__What to work on__. Once the line with "fresh : (s.bank x.core x.bank).held = none" is found in the entries below, repeat it and each following line exactly, up to and including the line with "noLost : (landBank". Add no other lines.

Segment Open

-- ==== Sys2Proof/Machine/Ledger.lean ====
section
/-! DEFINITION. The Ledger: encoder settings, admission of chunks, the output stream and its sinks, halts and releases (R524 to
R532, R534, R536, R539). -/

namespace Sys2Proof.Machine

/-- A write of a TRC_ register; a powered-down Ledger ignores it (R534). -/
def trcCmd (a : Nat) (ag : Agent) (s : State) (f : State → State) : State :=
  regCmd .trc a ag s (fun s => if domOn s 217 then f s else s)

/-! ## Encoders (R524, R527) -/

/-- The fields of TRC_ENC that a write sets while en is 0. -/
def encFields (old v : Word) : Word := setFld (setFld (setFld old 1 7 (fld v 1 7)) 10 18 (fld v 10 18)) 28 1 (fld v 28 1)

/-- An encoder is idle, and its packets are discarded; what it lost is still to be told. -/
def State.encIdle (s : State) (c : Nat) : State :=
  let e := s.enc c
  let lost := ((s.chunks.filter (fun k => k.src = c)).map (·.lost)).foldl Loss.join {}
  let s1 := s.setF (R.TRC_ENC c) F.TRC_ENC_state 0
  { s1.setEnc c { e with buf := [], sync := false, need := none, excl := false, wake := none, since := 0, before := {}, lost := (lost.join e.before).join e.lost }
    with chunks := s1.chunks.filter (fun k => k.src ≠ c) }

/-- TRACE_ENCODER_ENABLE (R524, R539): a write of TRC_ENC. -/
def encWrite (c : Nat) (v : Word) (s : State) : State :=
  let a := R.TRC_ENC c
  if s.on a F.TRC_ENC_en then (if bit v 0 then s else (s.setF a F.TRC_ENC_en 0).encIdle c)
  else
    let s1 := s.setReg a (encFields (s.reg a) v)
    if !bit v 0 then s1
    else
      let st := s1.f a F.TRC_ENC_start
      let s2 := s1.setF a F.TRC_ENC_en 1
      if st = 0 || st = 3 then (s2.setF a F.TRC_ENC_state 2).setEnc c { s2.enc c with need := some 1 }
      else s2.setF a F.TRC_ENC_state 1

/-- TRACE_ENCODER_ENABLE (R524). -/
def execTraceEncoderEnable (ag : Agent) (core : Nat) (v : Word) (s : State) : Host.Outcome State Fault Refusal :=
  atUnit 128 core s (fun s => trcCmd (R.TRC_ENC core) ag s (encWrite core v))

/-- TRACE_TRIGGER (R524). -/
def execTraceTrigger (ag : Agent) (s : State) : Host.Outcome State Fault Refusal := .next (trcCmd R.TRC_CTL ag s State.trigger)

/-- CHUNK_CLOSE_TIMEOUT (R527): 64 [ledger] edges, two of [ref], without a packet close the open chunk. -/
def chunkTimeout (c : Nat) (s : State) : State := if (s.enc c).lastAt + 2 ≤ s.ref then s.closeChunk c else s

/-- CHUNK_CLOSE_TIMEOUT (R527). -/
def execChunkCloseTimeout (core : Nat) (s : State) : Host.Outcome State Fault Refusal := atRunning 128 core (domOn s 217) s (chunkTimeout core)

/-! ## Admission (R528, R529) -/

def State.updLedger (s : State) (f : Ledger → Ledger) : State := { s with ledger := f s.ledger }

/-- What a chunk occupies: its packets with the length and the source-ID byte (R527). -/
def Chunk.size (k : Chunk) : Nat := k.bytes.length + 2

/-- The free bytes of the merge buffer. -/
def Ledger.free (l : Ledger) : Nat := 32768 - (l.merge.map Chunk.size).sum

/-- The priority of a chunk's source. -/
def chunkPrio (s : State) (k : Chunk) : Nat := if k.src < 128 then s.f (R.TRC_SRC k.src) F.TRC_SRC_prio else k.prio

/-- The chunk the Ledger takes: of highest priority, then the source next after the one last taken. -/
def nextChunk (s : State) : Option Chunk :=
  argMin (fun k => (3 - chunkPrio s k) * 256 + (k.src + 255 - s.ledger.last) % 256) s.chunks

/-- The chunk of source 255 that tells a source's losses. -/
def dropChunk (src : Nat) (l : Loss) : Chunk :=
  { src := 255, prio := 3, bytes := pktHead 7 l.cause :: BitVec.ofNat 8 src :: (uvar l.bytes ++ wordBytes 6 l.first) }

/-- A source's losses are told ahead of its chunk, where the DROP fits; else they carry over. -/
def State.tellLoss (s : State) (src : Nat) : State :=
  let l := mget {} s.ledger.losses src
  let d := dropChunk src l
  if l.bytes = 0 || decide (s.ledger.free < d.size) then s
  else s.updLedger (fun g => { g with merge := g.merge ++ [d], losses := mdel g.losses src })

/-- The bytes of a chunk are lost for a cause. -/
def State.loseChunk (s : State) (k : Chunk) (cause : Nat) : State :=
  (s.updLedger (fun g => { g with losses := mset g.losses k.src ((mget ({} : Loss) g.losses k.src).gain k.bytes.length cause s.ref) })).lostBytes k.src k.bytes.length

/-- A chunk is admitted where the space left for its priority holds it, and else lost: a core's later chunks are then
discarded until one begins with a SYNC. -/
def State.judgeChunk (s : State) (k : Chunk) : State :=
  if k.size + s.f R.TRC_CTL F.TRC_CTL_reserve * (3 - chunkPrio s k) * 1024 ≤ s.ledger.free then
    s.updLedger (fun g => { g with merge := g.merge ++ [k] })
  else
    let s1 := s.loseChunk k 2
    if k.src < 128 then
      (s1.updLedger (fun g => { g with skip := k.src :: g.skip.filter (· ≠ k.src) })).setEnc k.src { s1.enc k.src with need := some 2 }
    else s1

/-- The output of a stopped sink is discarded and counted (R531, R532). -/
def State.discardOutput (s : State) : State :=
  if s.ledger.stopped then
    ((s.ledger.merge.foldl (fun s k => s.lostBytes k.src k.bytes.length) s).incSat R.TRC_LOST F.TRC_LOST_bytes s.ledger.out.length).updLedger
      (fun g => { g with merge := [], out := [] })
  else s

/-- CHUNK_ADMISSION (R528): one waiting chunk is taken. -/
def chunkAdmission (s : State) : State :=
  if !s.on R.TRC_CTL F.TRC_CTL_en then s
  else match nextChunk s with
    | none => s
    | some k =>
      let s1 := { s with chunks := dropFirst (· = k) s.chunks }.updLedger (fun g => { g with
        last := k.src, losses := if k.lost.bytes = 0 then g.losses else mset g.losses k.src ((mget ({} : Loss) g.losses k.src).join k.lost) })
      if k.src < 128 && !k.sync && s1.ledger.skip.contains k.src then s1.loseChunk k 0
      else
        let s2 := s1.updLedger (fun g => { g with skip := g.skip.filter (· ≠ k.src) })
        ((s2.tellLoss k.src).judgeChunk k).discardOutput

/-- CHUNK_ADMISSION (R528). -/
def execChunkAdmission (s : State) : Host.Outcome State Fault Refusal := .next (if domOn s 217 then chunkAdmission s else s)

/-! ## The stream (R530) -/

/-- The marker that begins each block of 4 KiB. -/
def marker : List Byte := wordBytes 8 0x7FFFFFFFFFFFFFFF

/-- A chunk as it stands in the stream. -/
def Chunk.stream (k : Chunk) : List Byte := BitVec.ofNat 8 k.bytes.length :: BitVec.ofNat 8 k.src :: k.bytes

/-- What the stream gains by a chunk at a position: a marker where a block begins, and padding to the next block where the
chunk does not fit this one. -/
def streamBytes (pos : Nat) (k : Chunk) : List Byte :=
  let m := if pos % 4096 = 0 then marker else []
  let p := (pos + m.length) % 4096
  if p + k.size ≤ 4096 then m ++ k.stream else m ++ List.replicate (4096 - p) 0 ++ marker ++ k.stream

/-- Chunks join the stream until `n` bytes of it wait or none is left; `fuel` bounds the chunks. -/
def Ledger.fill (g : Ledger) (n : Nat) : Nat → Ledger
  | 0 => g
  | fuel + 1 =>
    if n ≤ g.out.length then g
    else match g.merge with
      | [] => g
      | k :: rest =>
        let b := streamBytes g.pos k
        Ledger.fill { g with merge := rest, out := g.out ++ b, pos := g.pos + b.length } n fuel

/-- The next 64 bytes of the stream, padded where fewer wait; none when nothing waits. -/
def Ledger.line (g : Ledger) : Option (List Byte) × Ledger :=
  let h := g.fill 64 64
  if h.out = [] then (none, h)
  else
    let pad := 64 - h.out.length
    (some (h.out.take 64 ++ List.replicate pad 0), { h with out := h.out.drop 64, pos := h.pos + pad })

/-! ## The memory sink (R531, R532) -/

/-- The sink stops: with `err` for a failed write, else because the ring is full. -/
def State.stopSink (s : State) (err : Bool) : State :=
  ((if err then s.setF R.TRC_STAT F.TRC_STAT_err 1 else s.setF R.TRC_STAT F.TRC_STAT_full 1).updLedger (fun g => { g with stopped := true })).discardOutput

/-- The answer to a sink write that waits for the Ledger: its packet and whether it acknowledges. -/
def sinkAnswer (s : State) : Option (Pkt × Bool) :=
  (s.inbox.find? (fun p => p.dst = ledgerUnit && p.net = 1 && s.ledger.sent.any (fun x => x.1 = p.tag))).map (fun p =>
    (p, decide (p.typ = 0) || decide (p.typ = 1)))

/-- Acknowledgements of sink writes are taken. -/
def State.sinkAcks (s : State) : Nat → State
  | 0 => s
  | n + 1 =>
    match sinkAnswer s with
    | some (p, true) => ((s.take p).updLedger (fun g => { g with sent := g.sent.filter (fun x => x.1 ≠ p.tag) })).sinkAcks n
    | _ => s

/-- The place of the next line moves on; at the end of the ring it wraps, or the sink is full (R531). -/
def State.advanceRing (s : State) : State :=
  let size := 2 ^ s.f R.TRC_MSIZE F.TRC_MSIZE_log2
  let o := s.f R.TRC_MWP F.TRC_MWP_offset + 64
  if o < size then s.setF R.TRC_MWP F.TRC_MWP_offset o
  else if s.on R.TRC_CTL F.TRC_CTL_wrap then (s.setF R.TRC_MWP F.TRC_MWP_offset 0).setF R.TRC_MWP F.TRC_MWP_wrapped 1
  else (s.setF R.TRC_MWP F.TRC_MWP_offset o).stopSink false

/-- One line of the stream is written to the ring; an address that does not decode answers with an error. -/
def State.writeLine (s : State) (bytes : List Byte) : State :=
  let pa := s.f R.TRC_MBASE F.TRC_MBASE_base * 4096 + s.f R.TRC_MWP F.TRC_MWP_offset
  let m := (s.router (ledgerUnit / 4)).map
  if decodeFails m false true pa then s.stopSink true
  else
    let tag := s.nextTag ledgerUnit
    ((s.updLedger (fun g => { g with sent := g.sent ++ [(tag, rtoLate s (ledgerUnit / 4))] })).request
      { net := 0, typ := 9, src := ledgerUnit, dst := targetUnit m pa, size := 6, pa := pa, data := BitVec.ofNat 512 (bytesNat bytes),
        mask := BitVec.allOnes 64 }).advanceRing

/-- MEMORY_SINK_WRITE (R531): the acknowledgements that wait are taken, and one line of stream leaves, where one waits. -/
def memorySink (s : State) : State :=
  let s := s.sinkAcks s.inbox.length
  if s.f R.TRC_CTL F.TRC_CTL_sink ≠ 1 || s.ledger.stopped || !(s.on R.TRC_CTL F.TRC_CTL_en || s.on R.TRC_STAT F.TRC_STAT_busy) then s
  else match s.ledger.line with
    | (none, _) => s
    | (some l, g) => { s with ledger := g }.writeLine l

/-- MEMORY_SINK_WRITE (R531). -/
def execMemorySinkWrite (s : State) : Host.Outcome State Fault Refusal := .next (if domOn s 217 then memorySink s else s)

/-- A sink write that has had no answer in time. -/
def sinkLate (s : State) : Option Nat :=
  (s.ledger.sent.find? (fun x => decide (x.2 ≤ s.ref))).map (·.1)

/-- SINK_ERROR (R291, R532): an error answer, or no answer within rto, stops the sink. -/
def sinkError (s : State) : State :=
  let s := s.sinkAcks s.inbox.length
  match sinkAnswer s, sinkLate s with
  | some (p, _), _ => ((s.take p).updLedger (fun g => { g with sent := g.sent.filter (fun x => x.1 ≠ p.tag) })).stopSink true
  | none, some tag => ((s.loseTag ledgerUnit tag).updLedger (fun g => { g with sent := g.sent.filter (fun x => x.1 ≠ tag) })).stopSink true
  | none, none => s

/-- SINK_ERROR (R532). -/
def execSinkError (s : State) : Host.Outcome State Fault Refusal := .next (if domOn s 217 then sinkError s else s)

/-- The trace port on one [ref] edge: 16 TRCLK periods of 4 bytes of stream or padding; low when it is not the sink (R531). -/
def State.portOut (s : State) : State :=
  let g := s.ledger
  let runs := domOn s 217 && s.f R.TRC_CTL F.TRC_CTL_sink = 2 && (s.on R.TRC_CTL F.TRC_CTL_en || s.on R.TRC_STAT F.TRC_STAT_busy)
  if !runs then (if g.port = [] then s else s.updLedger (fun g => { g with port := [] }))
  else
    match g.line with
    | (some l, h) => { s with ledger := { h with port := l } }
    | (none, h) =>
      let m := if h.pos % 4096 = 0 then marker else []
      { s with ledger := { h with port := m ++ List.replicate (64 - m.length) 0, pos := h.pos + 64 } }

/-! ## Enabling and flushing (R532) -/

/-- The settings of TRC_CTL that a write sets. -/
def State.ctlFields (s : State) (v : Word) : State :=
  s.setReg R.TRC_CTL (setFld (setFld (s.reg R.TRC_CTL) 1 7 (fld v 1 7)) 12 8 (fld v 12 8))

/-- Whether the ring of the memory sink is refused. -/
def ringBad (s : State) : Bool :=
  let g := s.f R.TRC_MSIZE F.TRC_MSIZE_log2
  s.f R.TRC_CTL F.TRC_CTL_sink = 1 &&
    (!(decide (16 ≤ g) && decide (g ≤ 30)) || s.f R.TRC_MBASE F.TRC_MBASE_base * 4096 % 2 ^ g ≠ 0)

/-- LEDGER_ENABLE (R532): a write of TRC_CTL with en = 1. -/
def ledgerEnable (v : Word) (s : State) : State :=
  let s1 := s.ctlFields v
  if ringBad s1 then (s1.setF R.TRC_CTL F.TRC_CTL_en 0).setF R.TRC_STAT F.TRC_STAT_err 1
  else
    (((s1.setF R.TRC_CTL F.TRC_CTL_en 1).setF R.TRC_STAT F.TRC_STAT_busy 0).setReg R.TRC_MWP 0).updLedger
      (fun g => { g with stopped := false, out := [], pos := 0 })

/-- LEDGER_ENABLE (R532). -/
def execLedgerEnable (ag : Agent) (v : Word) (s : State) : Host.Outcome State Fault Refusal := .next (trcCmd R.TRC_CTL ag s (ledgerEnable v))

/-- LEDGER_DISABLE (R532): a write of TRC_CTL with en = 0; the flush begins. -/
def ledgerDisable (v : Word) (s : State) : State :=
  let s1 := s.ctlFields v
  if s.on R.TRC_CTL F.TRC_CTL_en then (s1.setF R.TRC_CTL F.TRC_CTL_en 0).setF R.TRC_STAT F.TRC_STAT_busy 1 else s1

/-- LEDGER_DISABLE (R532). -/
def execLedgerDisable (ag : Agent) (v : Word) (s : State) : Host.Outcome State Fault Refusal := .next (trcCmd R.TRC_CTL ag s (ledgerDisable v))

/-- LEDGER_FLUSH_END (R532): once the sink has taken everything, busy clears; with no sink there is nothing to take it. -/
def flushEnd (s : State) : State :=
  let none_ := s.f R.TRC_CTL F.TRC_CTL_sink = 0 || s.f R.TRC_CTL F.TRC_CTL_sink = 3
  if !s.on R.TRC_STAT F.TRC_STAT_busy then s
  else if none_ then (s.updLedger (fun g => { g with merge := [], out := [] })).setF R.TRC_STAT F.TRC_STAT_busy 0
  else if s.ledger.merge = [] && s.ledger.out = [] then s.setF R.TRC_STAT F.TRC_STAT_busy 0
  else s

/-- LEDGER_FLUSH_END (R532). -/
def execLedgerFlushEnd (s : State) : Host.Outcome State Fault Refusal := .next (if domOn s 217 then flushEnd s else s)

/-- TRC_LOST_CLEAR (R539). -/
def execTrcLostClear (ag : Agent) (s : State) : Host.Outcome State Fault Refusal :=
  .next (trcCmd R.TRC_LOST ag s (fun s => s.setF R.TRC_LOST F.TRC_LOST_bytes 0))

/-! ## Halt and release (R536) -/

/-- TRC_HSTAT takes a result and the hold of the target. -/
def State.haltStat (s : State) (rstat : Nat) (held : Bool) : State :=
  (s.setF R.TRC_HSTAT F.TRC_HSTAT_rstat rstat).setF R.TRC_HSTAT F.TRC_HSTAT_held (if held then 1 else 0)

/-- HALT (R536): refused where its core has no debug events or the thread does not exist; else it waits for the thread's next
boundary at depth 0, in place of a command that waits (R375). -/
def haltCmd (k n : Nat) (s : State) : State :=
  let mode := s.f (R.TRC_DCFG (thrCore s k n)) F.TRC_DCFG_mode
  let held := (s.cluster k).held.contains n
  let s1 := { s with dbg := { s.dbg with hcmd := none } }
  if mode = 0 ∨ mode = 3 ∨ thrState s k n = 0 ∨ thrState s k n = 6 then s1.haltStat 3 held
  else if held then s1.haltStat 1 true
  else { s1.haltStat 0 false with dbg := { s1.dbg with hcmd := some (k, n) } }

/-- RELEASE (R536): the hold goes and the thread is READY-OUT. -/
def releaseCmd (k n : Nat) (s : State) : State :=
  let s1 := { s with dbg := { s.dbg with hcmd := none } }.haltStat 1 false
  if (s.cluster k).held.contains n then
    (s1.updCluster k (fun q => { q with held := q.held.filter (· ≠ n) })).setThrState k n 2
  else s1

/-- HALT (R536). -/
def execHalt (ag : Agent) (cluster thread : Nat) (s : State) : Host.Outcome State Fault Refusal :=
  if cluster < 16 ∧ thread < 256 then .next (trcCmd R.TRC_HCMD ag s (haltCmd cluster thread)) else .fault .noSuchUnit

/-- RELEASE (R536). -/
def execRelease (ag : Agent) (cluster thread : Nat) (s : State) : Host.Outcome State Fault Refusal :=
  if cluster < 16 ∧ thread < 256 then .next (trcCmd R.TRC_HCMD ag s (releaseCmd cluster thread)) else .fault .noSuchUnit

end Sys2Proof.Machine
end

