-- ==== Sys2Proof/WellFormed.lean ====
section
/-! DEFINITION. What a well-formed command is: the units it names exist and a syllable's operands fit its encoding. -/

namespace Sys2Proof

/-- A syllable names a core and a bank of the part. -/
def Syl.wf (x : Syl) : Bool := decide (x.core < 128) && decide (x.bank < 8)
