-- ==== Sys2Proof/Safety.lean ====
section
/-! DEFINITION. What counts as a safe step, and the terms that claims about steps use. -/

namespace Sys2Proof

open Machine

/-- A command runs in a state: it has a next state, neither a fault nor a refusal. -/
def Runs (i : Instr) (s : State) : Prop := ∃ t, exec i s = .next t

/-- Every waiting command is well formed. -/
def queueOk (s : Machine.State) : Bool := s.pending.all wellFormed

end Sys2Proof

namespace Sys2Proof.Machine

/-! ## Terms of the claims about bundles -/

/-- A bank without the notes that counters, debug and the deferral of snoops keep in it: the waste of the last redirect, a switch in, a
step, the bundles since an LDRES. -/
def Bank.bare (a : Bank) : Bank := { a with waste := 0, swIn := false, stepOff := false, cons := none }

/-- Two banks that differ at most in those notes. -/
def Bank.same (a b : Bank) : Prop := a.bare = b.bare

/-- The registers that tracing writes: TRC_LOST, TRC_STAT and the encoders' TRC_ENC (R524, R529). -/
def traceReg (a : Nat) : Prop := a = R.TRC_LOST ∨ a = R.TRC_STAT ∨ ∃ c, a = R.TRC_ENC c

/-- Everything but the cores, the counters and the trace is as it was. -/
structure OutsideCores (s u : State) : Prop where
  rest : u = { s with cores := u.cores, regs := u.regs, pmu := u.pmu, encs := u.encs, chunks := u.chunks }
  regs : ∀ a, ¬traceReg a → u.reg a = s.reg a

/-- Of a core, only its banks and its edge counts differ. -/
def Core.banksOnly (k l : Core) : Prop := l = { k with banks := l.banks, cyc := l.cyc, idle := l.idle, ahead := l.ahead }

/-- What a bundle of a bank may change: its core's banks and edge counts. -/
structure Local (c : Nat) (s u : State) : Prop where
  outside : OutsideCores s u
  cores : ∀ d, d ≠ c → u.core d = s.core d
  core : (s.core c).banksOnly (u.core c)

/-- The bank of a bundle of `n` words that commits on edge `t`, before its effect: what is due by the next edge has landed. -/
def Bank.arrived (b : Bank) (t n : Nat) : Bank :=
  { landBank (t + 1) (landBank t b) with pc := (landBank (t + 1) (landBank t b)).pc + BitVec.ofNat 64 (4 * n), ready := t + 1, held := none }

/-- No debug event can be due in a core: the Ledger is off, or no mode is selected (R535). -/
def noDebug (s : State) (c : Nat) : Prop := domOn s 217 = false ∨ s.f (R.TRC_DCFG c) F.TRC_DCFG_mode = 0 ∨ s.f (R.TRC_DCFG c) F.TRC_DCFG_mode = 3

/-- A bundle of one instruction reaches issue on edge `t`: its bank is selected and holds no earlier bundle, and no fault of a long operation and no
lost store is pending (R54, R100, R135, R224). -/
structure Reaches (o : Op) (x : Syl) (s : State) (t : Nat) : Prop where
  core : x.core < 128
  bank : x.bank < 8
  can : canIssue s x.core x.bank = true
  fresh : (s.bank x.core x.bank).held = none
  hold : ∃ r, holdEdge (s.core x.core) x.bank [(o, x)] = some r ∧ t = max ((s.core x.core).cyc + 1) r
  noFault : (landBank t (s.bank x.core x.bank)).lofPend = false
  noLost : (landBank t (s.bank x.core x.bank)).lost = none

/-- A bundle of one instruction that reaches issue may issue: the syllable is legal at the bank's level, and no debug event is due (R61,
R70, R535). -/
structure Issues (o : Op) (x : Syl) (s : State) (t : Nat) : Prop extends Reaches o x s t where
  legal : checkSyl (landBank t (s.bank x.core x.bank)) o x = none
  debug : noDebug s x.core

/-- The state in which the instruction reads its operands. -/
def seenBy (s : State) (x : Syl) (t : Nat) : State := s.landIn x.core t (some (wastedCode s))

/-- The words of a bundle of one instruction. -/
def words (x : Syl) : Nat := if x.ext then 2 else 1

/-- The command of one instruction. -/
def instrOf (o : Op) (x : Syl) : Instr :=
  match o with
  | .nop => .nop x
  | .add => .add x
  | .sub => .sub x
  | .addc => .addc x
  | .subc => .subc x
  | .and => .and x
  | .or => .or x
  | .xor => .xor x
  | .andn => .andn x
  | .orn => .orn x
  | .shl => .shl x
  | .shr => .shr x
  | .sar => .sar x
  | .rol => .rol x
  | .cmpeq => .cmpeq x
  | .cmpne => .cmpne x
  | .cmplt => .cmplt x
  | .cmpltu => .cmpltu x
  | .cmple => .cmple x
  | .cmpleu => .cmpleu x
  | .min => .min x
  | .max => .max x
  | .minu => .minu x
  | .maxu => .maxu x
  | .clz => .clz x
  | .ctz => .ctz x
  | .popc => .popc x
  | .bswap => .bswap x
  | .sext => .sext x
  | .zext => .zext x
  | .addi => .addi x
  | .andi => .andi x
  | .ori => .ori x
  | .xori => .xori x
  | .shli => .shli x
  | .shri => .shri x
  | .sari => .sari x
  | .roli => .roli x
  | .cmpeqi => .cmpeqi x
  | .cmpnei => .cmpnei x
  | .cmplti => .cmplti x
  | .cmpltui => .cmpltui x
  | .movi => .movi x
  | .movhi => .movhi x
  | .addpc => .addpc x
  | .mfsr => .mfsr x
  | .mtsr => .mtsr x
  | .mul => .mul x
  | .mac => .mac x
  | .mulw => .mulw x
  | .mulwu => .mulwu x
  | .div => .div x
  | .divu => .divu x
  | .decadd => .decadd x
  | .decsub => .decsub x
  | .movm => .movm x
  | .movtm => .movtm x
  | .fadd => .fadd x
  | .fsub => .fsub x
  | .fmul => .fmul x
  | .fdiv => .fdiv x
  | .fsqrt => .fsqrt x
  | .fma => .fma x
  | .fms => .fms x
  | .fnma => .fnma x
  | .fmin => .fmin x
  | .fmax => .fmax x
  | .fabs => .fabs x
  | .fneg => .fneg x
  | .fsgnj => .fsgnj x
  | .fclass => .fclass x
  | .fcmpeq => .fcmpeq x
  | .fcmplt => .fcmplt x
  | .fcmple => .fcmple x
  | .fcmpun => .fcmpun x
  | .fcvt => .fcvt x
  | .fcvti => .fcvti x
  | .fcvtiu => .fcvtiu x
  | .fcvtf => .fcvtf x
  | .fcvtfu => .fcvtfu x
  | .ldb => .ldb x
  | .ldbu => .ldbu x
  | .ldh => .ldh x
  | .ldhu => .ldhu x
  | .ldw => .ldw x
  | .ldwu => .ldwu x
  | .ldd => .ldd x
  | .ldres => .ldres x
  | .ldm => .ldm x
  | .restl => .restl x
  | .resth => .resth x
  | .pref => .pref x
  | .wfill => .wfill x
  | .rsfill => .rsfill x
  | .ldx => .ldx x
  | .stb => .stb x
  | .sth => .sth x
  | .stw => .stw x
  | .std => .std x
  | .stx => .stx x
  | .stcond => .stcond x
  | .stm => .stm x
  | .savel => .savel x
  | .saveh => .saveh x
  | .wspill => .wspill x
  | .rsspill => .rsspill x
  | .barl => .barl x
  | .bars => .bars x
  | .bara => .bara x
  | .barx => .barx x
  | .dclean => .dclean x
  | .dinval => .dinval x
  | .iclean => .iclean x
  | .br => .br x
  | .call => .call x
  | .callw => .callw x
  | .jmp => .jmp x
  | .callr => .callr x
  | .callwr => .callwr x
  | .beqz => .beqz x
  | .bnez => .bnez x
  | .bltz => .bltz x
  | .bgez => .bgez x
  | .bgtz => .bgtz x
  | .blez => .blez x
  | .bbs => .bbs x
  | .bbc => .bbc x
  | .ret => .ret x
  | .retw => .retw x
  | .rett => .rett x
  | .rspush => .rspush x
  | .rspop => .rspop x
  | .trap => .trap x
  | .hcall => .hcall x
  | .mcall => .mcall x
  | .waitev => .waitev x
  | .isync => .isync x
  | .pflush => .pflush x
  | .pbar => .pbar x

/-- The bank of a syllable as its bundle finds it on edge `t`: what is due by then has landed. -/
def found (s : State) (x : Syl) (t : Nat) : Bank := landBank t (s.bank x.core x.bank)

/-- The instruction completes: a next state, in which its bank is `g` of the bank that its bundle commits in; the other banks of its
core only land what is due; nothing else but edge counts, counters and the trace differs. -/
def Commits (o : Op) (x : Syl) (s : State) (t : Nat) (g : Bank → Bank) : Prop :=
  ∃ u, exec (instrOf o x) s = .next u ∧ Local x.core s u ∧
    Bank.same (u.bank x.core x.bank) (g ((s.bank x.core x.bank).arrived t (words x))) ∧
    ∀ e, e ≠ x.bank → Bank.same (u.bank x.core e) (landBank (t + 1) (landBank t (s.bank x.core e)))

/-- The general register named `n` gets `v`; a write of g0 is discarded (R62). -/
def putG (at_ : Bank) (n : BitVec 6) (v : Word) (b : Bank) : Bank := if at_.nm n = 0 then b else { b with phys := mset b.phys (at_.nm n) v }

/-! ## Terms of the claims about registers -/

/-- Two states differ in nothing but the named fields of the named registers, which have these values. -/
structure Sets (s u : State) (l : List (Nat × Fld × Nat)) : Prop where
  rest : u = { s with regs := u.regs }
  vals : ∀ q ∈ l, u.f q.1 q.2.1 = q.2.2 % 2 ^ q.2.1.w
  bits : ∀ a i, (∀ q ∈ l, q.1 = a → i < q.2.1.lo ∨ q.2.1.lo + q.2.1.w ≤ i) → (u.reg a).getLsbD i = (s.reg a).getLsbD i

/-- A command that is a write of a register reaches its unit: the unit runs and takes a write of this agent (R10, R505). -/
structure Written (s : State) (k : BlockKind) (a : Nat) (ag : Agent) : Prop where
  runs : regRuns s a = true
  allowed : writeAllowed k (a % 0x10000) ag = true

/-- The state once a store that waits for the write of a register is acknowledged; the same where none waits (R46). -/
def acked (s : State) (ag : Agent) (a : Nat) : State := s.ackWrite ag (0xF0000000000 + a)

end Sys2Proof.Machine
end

Segment Closed

__Problem solution__.
  fresh : (s.bank x.core x.bank).held = none
  hold : ∃ r, holdEdge (s.core x.core) x.bank [(o, x)] = some r ∧ t = max ((s.core x.core).cyc + 1) r
  noFault : (landBank t (s.bank x.core x.bank)).lofPend = false
  noLost : (landBank t (s.bank x.core x.bank)).lost = none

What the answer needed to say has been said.